» **PROVIDED INFORMATION**:
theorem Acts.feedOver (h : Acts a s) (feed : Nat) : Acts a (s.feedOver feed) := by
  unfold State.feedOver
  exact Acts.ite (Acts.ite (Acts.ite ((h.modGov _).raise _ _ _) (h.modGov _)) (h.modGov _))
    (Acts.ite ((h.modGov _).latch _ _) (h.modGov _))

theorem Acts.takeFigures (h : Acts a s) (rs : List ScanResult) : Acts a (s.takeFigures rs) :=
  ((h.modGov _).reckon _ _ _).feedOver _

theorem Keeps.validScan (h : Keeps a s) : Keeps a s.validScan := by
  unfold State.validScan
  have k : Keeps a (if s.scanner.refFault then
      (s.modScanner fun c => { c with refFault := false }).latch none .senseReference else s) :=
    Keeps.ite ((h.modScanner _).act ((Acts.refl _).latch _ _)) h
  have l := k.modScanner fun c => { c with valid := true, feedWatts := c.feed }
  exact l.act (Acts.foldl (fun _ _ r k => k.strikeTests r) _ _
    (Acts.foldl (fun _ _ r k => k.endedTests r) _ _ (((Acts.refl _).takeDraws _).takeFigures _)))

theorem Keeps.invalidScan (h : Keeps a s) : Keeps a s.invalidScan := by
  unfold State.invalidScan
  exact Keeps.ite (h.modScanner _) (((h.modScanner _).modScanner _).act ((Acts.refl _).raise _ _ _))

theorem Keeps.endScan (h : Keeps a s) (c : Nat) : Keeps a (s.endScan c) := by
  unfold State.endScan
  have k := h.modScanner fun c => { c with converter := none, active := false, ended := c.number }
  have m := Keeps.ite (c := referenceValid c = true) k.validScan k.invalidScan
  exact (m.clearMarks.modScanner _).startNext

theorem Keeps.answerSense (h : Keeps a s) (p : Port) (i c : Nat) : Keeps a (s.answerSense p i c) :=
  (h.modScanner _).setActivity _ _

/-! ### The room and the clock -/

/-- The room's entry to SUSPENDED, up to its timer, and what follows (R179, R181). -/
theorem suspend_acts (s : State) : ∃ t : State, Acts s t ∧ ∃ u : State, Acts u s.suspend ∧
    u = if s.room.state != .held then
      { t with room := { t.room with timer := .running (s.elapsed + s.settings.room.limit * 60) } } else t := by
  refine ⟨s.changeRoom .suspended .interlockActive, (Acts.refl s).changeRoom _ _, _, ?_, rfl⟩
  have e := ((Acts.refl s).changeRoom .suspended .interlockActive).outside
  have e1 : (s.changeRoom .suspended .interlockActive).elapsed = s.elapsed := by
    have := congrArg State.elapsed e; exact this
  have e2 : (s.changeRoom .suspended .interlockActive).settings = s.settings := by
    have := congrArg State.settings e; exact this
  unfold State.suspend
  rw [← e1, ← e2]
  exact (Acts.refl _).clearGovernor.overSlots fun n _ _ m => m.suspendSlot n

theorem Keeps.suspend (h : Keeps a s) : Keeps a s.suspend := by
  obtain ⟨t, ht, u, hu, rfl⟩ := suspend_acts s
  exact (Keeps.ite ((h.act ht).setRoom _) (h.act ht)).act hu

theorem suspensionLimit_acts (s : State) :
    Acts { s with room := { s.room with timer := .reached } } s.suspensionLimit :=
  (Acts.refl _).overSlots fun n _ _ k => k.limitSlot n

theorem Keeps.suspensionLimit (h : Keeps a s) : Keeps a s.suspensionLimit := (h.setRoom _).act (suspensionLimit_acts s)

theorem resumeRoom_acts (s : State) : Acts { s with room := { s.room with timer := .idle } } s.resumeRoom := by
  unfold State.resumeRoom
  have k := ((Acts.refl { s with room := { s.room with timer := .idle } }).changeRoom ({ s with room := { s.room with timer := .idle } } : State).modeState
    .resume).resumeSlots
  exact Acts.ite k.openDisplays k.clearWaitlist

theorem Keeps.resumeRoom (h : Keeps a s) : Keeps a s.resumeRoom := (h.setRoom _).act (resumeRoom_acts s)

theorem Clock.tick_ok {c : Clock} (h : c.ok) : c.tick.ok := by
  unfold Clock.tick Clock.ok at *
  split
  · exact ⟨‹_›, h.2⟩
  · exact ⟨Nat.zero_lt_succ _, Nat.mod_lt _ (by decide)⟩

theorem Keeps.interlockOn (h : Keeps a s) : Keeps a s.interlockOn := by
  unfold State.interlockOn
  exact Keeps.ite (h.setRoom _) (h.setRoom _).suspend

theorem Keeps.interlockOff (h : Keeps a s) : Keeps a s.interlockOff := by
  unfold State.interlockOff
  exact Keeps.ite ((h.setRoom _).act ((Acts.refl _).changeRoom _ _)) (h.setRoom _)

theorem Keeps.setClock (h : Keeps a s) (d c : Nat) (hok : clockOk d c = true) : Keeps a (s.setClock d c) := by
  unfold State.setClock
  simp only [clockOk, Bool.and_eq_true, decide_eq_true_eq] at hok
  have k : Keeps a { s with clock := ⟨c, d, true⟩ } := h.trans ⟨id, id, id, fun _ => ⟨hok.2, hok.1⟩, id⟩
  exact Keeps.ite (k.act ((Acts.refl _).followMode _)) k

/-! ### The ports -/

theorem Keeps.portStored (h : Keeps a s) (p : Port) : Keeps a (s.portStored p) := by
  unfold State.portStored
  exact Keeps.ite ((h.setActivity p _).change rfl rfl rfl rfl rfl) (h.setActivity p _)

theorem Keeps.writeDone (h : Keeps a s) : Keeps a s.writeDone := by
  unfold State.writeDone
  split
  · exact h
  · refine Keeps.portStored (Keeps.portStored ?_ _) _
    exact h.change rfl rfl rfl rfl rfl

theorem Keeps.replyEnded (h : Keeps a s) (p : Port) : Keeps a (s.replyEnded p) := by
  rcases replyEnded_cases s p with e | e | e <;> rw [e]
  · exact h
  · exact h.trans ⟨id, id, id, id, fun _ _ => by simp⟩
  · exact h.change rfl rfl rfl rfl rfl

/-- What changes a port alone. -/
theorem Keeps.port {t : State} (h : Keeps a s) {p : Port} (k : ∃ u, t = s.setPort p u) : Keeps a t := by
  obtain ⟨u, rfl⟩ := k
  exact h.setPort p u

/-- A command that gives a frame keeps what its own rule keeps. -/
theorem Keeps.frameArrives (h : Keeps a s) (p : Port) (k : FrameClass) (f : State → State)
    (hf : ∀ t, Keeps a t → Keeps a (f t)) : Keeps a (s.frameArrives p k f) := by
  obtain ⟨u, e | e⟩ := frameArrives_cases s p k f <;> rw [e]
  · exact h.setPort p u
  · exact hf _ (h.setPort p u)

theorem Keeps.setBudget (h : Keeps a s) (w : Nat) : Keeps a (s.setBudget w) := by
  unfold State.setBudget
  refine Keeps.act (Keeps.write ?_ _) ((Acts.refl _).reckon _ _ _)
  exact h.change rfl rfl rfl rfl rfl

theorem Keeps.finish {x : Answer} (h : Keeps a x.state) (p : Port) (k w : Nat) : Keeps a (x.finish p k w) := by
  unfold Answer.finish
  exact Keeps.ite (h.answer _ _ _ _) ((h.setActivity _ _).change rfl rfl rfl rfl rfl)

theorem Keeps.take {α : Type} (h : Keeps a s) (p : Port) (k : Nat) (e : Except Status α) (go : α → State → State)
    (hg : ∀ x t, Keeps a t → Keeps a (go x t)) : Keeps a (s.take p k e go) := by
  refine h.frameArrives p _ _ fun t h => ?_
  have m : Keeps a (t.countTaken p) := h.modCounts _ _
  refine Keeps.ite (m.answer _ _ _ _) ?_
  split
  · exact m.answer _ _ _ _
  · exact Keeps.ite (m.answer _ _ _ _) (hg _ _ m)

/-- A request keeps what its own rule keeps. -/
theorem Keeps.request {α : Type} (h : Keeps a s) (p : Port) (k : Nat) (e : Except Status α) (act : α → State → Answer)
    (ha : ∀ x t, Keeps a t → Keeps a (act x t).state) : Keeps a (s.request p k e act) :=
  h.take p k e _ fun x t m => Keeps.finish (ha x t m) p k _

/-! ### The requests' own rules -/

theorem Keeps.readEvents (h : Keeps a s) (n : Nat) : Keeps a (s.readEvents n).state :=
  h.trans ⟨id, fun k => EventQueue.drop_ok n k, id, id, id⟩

» **WORK INSTRUCTIONS**:
To answer, copy each line from the material above that has the word "changeRoom".

» **PROBLEM SOLUTION**:
  refine ⟨s.changeRoom .suspended .interlockActive, (Acts.refl s).changeRoom _ _, _, ?_, rfl⟩
  have e := ((Acts.refl s).changeRoom .suspended .interlockActive).outside
  have e1 : (s.changeRoom .suspended .interlockActive).elapsed = s.elapsed := by
  have e2 : (s.changeRoom .suspended .interlockActive).settings = s.settings := by
  have k := ((Acts.refl { s with room := { s.room with timer := .idle } }).changeRoom ({ s with room := { s.room with timer := .idle } } : State).modeState
  exact Keeps.ite ((h.setRoom _).act ((Acts.refl _).changeRoom _ _)) (h.setRoom _)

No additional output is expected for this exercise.